What follows is a listing; give it again exactly, in its entirety.
(Provided records Opens)
-- ==== Sys2Proof/Laws/Attention.lean ====
section
/-! SUPPORT. What raising attention and making an event readable can change: the ATN registers, the levels, and the queue of
the flash log; nothing else. -/

namespace Sys2Proof.Machine

/-- Two states differ at most in the ATN registers, the attention levels and the flash log's queue. -/
def AttentionOnly (s t : State) : Prop :=
  ∃ regs atn flash, t = { s with regs := regs, atn := atn, way := { s.way with flash := flash } } ∧
    ∀ a, a < 0x1000 ∨ 0x2000 ≤ a → t.reg a = s.reg a

theorem AttentionOnly.refl (s : State) : AttentionOnly s s := ⟨s.regs, s.atn, s.way.flash, rfl, fun _ _ => rfl⟩

theorem AttentionOnly.trans {s t u : State} (h : AttentionOnly s t) (k : AttentionOnly t u) : AttentionOnly s u := by
  obtain ⟨r, a, f, rfl, hr⟩ := h
  obtain ⟨r', a', f', rfl, hr'⟩ := k
  exact ⟨r', a', f', rfl, fun x hx => (hr' x hx).trans (hr x hx)⟩

theorem AttentionOnly.setReg (s : State) {a : Nat} (v : Word) (h : 0x1000 ≤ a ∧ a < 0x2000) :
    AttentionOnly s (s.setReg a v) :=
  ⟨_, s.atn, s.way.flash, rfl, fun _ hb => s.reg_setReg_other v (by omega)⟩

theorem AttentionOnly.setF (s : State) {a : Nat} (hi lo v : Nat) (h : 0x1000 ≤ a ∧ a < 0x2000) :
    AttentionOnly s (s.setF a hi lo v) := .setReg s _ h

theorem AttentionOnly.bump (s : State) {a : Nat} (h : 0x1000 ≤ a ∧ a < 0x2000) : AttentionOnly s (s.bump a) := .setReg s _ h

theorem AttentionOnly.setAtn (s : State) (a : Atn) : AttentionOnly s { s with atn := a } :=
  ⟨s.regs, a, s.way.flash, rfl, fun _ _ => rfl⟩

theorem State.showLevel_only (s : State) : AttentionOnly s s.showLevel := .setF s _ _ _ (by decide)

theorem State.logEvent_only (s : State) (w1 arg : Word) : AttentionOnly s (s.logEvent w1 arg) := by
  have hk : (s.regN aAtnEseq + 1) % 64 < 64 := Nat.mod_lt _ (by decide)
  have hl : ∀ i < 4, 0x1000 ≤ aAtnLog (4 * ((s.regN aAtnEseq + 1) % 64) + i) ∧
      aAtnLog (4 * ((s.regN aAtnEseq + 1) % 64) + i) < 0x2000 := by
    intro i hi; constructor <;> (unfold aAtnLog; omega)
  have h5 := fun (w2 w3 w4 w5 : Word) => ((((AttentionOnly.setReg s w2 (hl 0 (by decide))).trans
    (.setReg _ w1 (hl 1 (by decide)))).trans (.setReg _ w3 (hl 2 (by decide)))).trans
    (.setReg _ w4 (hl 3 (by decide)))).trans (AttentionOnly.setReg _ (a := aAtnEseq) w5 (by decide))
  unfold State.logEvent
  dsimp only
  split
  · exact (h5 _ _ _ _).trans (.bump _ (by decide))
  · exact h5 _ _ _ _

theorem State.noteFault_only (s : State) (cause level island : Nat) : AttentionOnly s (s.noteFault cause level island) := by
  unfold State.noteFault State.queueFlash
  dsimp only
  split
  · exact .refl _
  · exact ⟨s.regs, s.atn, _, rfl, fun _ _ => rfl⟩

theorem State.raiseCore_only (s : State) (cause island : Nat) : AttentionOnly s (s.raiseCore cause island) := by
  have h0 : AttentionOnly s (if faultLogged cause then
      (s.bump aAtnCntRaise).noteFault cause (causeLevel cause) island else s.bump aAtnCntRaise) := by
    split
    · exact .trans (.bump s (by decide)) (State.noteFault_only _ _ _ _)
    · exact .bump s (by decide)
  unfold State.raiseCore
  dsimp only
  generalize (if faultLogged cause then
      (s.bump aAtnCntRaise).noteFault cause (causeLevel cause) island else s.bump aAtnCntRaise) = u at h0
  split
  · refine h0.trans (.trans ?_ (.trans (State.logEvent_only _ _ _) (State.showLevel_only _)))
    exact .trans (.setF _ _ _ _ (by decide)) (.trans (.setF _ _ _ _ (by decide)) (.trans (.setF _ _ _ _ (by decide))
      (.trans (.bump _ (by decide)) (.setAtn _ _))))
  · refine h0.trans (.trans ?_ (.trans (State.logEvent_only _ _ _) (State.showLevel_only _)))
    exact .trans (.setF _ _ _ _ (by decide)) (.trans (.setF _ _ _ _ (by decide)) (.trans (.setF _ _ _ _ (by decide))
      (.setAtn _ _)))

theorem State.settleLoss_only (s : State) (w : Word) : AttentionOnly s (s.settleLoss w) := by
  unfold State.settleLoss
  split
  · exact .trans (.setAtn s _) (State.raiseCore_only _ _ _)
  · exact .refl s

theorem State.raiseAt_only (s : State) (cause island : Nat) : AttentionOnly s (s.raiseAt cause island) :=
  (s.raiseCore_only cause island).trans (State.settleLoss_only _ _)

theorem State.raise_only (s : State) (cause : Nat) : AttentionOnly s (s.raise cause) := s.raiseAt_only cause 0xFFFF

theorem State.event_only (s : State) (w1 arg : Word) : AttentionOnly s (s.event w1 arg) :=
  (s.logEvent_only w1 arg).trans (State.settleLoss_only _ _)

/-- Setting an error bit with its cause changes, of all registers outside ATN, at most the one named. -/
theorem State.reg_errBit_other (s : State) {a b : Nat} (n cause : Nat) (h : b < 0x1000 ∨ 0x2000 ≤ b) (hb : b ≠ a) :
    (s.errBit a n cause).reg b = s.reg b := by
  obtain ⟨_, _, _, _, hr⟩ := (s.setBit a n).raise_only cause
  exact (hr b h).trans (s.reg_setF_other _ _ _ hb)

/-- The error bit named reads 1. -/
theorem State.flag_errBit (s : State) {a : Nat} (n cause : Nat) (h : a < 0x1000 ∨ 0x2000 ≤ a) (hn : n < 64) :
    (s.errBit a n cause).flag a n = true := by
  obtain ⟨_, _, _, _, hr⟩ := (s.setBit a n).raise_only cause
  have := s.f_setF_same a n n 1 (Nat.le_refl n) hn
  unfold State.f fld at this
  simp only [Nat.sub_self, Nat.zero_add, pow_one] at this
  unfold State.flag bitAt State.errBit State.regN
  rw [hr a h]
  have h2 : ((s.setBit a n).reg a).toNat >>> n % 2 = 1 := this
  rw [h2]; rfl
(Provided records Closes)
▶ _Reply_:
-- ==== Sys2Proof/Laws/Attention.lean ====
section
/-! SUPPORT. What raising attention and making an event readable can change: the ATN registers, the levels, and the queue of
the flash log; nothing else. -/

namespace Sys2Proof.Machine

/-- Two states differ at most in the ATN registers, the attention levels and the flash log's queue. -/
def AttentionOnly (s t : State) : Prop :=
  ∃ regs atn flash, t = { s with regs := regs, atn := atn, way := { s.way with flash := flash } } ∧
    ∀ a, a < 0x1000 ∨ 0x2000 ≤ a → t.reg a = s.reg a

theorem AttentionOnly.refl (s : State) : AttentionOnly s s := ⟨s.regs, s.atn, s.way.flash, rfl, fun _ _ => rfl⟩

theorem AttentionOnly.trans {s t u : State} (h : AttentionOnly s t) (k : AttentionOnly t u) : AttentionOnly s u := by
  obtain ⟨r, a, f, rfl, hr⟩ := h
  obtain ⟨r', a', f', rfl, hr'⟩ := k
  exact ⟨r', a', f', rfl, fun x hx => (hr' x hx).trans (hr x hx)⟩

theorem AttentionOnly.setReg (s : State) {a : Nat} (v : Word) (h : 0x1000 ≤ a ∧ a < 0x2000) :
    AttentionOnly s (s.setReg a v) :=
  ⟨_, s.atn, s.way.flash, rfl, fun _ hb => s.reg_setReg_other v (by omega)⟩

theorem AttentionOnly.setF (s : State) {a : Nat} (hi lo v : Nat) (h : 0x1000 ≤ a ∧ a < 0x2000) :
    AttentionOnly s (s.setF a hi lo v) := .setReg s _ h

theorem AttentionOnly.bump (s : State) {a : Nat} (h : 0x1000 ≤ a ∧ a < 0x2000) : AttentionOnly s (s.bump a) := .setReg s _ h

theorem AttentionOnly.setAtn (s : State) (a : Atn) : AttentionOnly s { s with atn := a } :=
  ⟨s.regs, a, s.way.flash, rfl, fun _ _ => rfl⟩

theorem State.showLevel_only (s : State) : AttentionOnly s s.showLevel := .setF s _ _ _ (by decide)

theorem State.logEvent_only (s : State) (w1 arg : Word) : AttentionOnly s (s.logEvent w1 arg) := by
  have hk : (s.regN aAtnEseq + 1) % 64 < 64 := Nat.mod_lt _ (by decide)
  have hl : ∀ i < 4, 0x1000 ≤ aAtnLog (4 * ((s.regN aAtnEseq + 1) % 64) + i) ∧
      aAtnLog (4 * ((s.regN aAtnEseq + 1) % 64) + i) < 0x2000 := by
    intro i hi; constructor <;> (unfold aAtnLog; omega)
  have h5 := fun (w2 w3 w4 w5 : Word) => ((((AttentionOnly.setReg s w2 (hl 0 (by decide))).trans
    (.setReg _ w1 (hl 1 (by decide)))).trans (.setReg _ w3 (hl 2 (by decide)))).trans
    (.setReg _ w4 (hl 3 (by decide)))).trans (AttentionOnly.setReg _ (a := aAtnEseq) w5 (by decide))
  unfold State.logEvent
  dsimp only
  split
  · exact (h5 _ _ _ _).trans (.bump _ (by decide))
  · exact h5 _ _ _ _

theorem State.noteFault_only (s : State) (cause level island : Nat) : AttentionOnly s (s.noteFault cause level island) := by
  unfold State.noteFault State.queueFlash
  dsimp only
  split
  · exact .refl _
  · exact ⟨s.regs, s.atn, _, rfl, fun _ _ => rfl⟩

theorem State.raiseCore_only (s : State) (cause island : Nat) : AttentionOnly s (s.raiseCore cause island) := by
  have h0 : AttentionOnly s (if faultLogged cause then
      (s.bump aAtnCntRaise).noteFault cause (causeLevel cause) island else s.bump aAtnCntRaise) := by
    split
    · exact .trans (.bump s (by decide)) (State.noteFault_only _ _ _ _)
    · exact .bump s (by decide)
  unfold State.raiseCore
  dsimp only
  generalize (if faultLogged cause then
      (s.bump aAtnCntRaise).noteFault cause (causeLevel cause) island else s.bump aAtnCntRaise) = u at h0
  split
  · refine h0.trans (.trans ?_ (.trans (State.logEvent_only _ _ _) (State.showLevel_only _)))
    exact .trans (.setF _ _ _ _ (by decide)) (.trans (.setF _ _ _ _ (by decide)) (.trans (.setF _ _ _ _ (by decide))
      (.trans (.bump _ (by decide)) (.setAtn _ _))))
  · refine h0.trans (.trans ?_ (.trans (State.logEvent_only _ _ _) (State.showLevel_only _)))
    exact .trans (.setF _ _ _ _ (by decide)) (.trans (.setF _ _ _ _ (by decide)) (.trans (.setF _ _ _ _ (by decide))
      (.setAtn _ _)))

theorem State.settleLoss_only (s : State) (w : Word) : AttentionOnly s (s.settleLoss w) := by
  unfold State.settleLoss
  split
  · exact .trans (.setAtn s _) (State.raiseCore_only _ _ _)
  · exact .refl s

theorem State.raiseAt_only (s : State) (cause island : Nat) : AttentionOnly s (s.raiseAt cause island) :=
  (s.raiseCore_only cause island).trans (State.settleLoss_only _ _)

theorem State.raise_only (s : State) (cause : Nat) : AttentionOnly s (s.raise cause) := s.raiseAt_only cause 0xFFFF

theorem State.event_only (s : State) (w1 arg : Word) : AttentionOnly s (s.event w1 arg) :=
  (s.logEvent_only w1 arg).trans (State.settleLoss_only _ _)

/-- Setting an error bit with its cause changes, of all registers outside ATN, at most the one named. -/
theorem State.reg_errBit_other (s : State) {a b : Nat} (n cause : Nat) (h : b < 0x1000 ∨ 0x2000 ≤ b) (hb : b ≠ a) :
    (s.errBit a n cause).reg b = s.reg b := by
  obtain ⟨_, _, _, _, hr⟩ := (s.setBit a n).raise_only cause
  exact (hr b h).trans (s.reg_setF_other _ _ _ hb)

/-- The error bit named reads 1. -/
theorem State.flag_errBit (s : State) {a : Nat} (n cause : Nat) (h : a < 0x1000 ∨ 0x2000 ≤ a) (hn : n < 64) :
    (s.errBit a n cause).flag a n = true := by
  obtain ⟨_, _, _, _, hr⟩ := (s.setBit a n).raise_only cause
  have := s.f_setF_same a n n 1 (Nat.le_refl n) hn
  unfold State.f fld at this
  simp only [Nat.sub_self, Nat.zero_add, pow_one] at this
  unfold State.flag bitAt State.errBit State.regN
  rw [hr a h]
  have h2 : ((s.setBit a n).reg a).toNat >>> n % 2 = 1 := this
  rw [h2]; rfl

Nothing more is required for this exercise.